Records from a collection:
#####
-- ==== Sys2Proof/Tests/Slice0.lean ====
section
/-! SUPPORT. The model's own tests: the well-formedness checks, a witness for every hypothesis of every statement, and small
single-step tests whose expected values come from the spec. -/

namespace Sys2Proof.Tests

set_option Elab.async false

open Sys2Proof Sys2Proof.Machine

/-! ### Small states -/

/-- A path and the transport of a line. -/
def tp : Transport := Transport.fresh { port := .a, ethSrc := 1, ipSrc := 2, ipv6 := true, ipDst := 3, seq := 0 } 1024 512 600 0 false

/-- Mooring 1: an Operator's, with one berth, global number 5. -/
def moor : Mooring :=
  { st := .moored, role := 1, subject := 7, generation := 0, sendSlot := 20, recvSlot := 21, berths := [5], tp := tp, cause := 0,
    goneSent := false, discarded := [], finals := [] }

/-- Its berth. -/
def berth : Berth :=
  { index := 0, mooring := 1, tearing := false, sq := [], sqTail := 0, cq := [], cqTail := 0, cqWait := [], nextTicket := 0,
    tags := [], asm := none, rx := .clean, lastCsn := 0, deferreds := [], overflow := false, lostCount := 0, unlisted := [],
    reset := none, lastDelivered := 0, refused := 0, completed := 0 }

/-- A live slot of a kind. -/
def slot (kind owner : Nat) : Slot :=
  { kind := kind, st := .live, epoch := 0, owner := owner, ctr := 0, chunk := 0, refs := 0, key := .drawn 0, indexKey := 0,
    shadows := [] }

/-- Quay 2, open, committed mode, its key in slot 10. -/
def quay : Quay :=
  { erasing := false, posted := false, maxValue := 65536, guarGib := 1, limitGib := 0, used := 0, keys := 0, slot := 10,
    reserved := 0, createCsn := 1, refused := 0, lost := 0, indexKey := 0 }

/-- A drive in service, with mooring 1 and quay 2. -/
def up : State :=
  { State.reset with
    phase := 2
    sessionUs := 1000000000
    power := { State.reset.power with phase := .running, running := true, holdUpReady := true, strapValid := true }
    boot := { State.reset.boot with stage := .mounted, readyCore := true, readyUnits := true, readySpace := true, keyStore := ⟨1, 1⟩ }
    linkA := { LinkState.reset with phase := .up, lanes := 4 }
    moorings := [(1, moor)]
    berths := [(5, berth)]
    seqr := { State.reset.seqr with stopped := false, next := 100 }
    cipher := { State.reset.cipher with locked := false, kek := some [], wrapBase := some [], armed := true, slots := [(10, slot 1 2), (20, slot 2 1), (21, slot 3 1)] }
    flash := { Flash.reset with chunk := some 0, quays := [(2, quay)] } }

/-- The bytes of a capsule (R109). -/
def cap (op flags tag q : Nat) (key : List Byte) (len off ver param : Nat) (value : List Byte) : List Byte :=
  beBytes op 1 ++ beBytes flags 1 ++ beBytes tag 2 ++ beBytes q 2 ++ beBytes key.length 2 ++ beBytes len 4 ++ beBytes off 4 ++
    beBytes ver 8 ++ beBytes param 8 ++ key ++ value

/-- A capsule at the head of berth 5. -/
def due (s : State) (bs : List Byte) : State :=
  { s with
    berths := tabUpd s.berths 5 (fun b => { b with sq := [⟨.a, bs⟩] })
    seqr := { s.seqr with cycle := [⟨.a, 5, false, bs⟩] } }

/-- Berth 5 with a capsule in its ring. -/
def berthWith (bs : List Byte) : Berth := { berth with sq := [⟨.a, bs⟩] }

/-- The hypotheses of a statement about an admitted capsule, for berth 5 of mooring 1. -/
abbrev Ready (s : State) (op : Nat) (bs : List Byte) : Prop :=
  Admitted (due s bs) 5 op (berthWith bs) moor (parseCapsule bs)

/-! ### Witnesses: the hypotheses of each statement hold somewhere, clause by clause

Each theorem names a statement and shows, for each of its clauses that has hypotheses, a concrete state and operands that meet
them together, at a boundary where a clause has a range. -/

theorem wit_StepTakesTheFront : (({ State.reset with pending := [.bulkCharge, .rails] } : State).pending = .bulkCharge :: [.rails]) ∧
    State.reset.pending = [] ∧ (∀ p ∈ up.index.pairs, p.unfilled = []) ∧ State.reset.power.running = false ∧ 0x8010 ≠ 0x8014 := by
  decide +kernel

theorem wit_EveryStepKeepsConsistent : step State.reset = .next (idleStep State.reset) := rfl

theorem wit_RegistersAndEvents : (up.regs.Pairwise (fun p q => p.1 < q.1) ∧ (∀ p ∈ up.regs, p.2 ≠ regDefault p.1)) ∧
    (∀ k, regGet State.reset k = regGet up k) ∧ (31 < 32) ∧ nextRequest State.reset = none :=
  ⟨⟨by decide +kernel, by decide +kernel⟩, fun _ => rfl, by decide, by decide +kernel⟩

/-- Berth 5 with so many entries in its completion ring. -/
def ring (n : Nat) : Berth := { berth with cq := (List.range n).map (fun k => (k, false)) }

/-- A completion. -/
def done (csn : Nat) : Completion := Completion.plain 1 9 .ok csn

/-- A deferred error. -/
def dref (i : Nat) (told : Bool) : Deferred :=
  { csn := 40, index := i, tag := 3, quay := 2, status := 0x0403, digest := 0, announced := told }

theorem wit_CompletionsReachTheRing : berthOf State.reset 5 = none ∧
    (berthOf { up with berths := [(5, ring 1023)] } 5 = some (ring 1023) ∧ (ring 1023).tearing = false ∧
      (ring 1023).cq.length < 1024) ∧
    (berthOf { up with berths := [(5, ring 1024)] } 5 = some (ring 1024) ∧ (ring 1024).tearing = false ∧
      1024 ≤ (ring 1024).cq.length) ∧
    (berthOf { up with berths := [(5, { berth with tearing := true })] } 5 = some { berth with tearing := true } ∧
      (done 0).csn = 0 ∧ (done 1).csn ≠ 0 ∧ mooringOf up 1 = some moor) ∧
    ((done 1).status = 0 ∧ nextAnnounce { berth with deferreds := [dref 4 false, dref 3 false, dref 1 true] } = some 3) ∧
    nextAnnounce berth = none ∧ Quiet up := by decide +kernel

/-- The drive with a key group in the shadow of the CP page. -/
def keyed (op k ex : Nat) : State :=
  { up with shadows := [{ page := 6, owner := 1, lastWrite := 0, words := [(A.CP_KEY_OP, word op), (A.CP_KEY_SLOT, word k),
      (A.CP_KEY_DOMAIN, word ex)] }] }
#####
=== TASK ITEM ===
Collect the lines of the records that include the string "refused".

=== EXERCISE ANSWER ===
    reset := none, lastDelivered := 0, refused := 0, completed := 0 }
    reserved := 0, createCsn := 1, refused := 0, lost := 0, indexKey := 0 }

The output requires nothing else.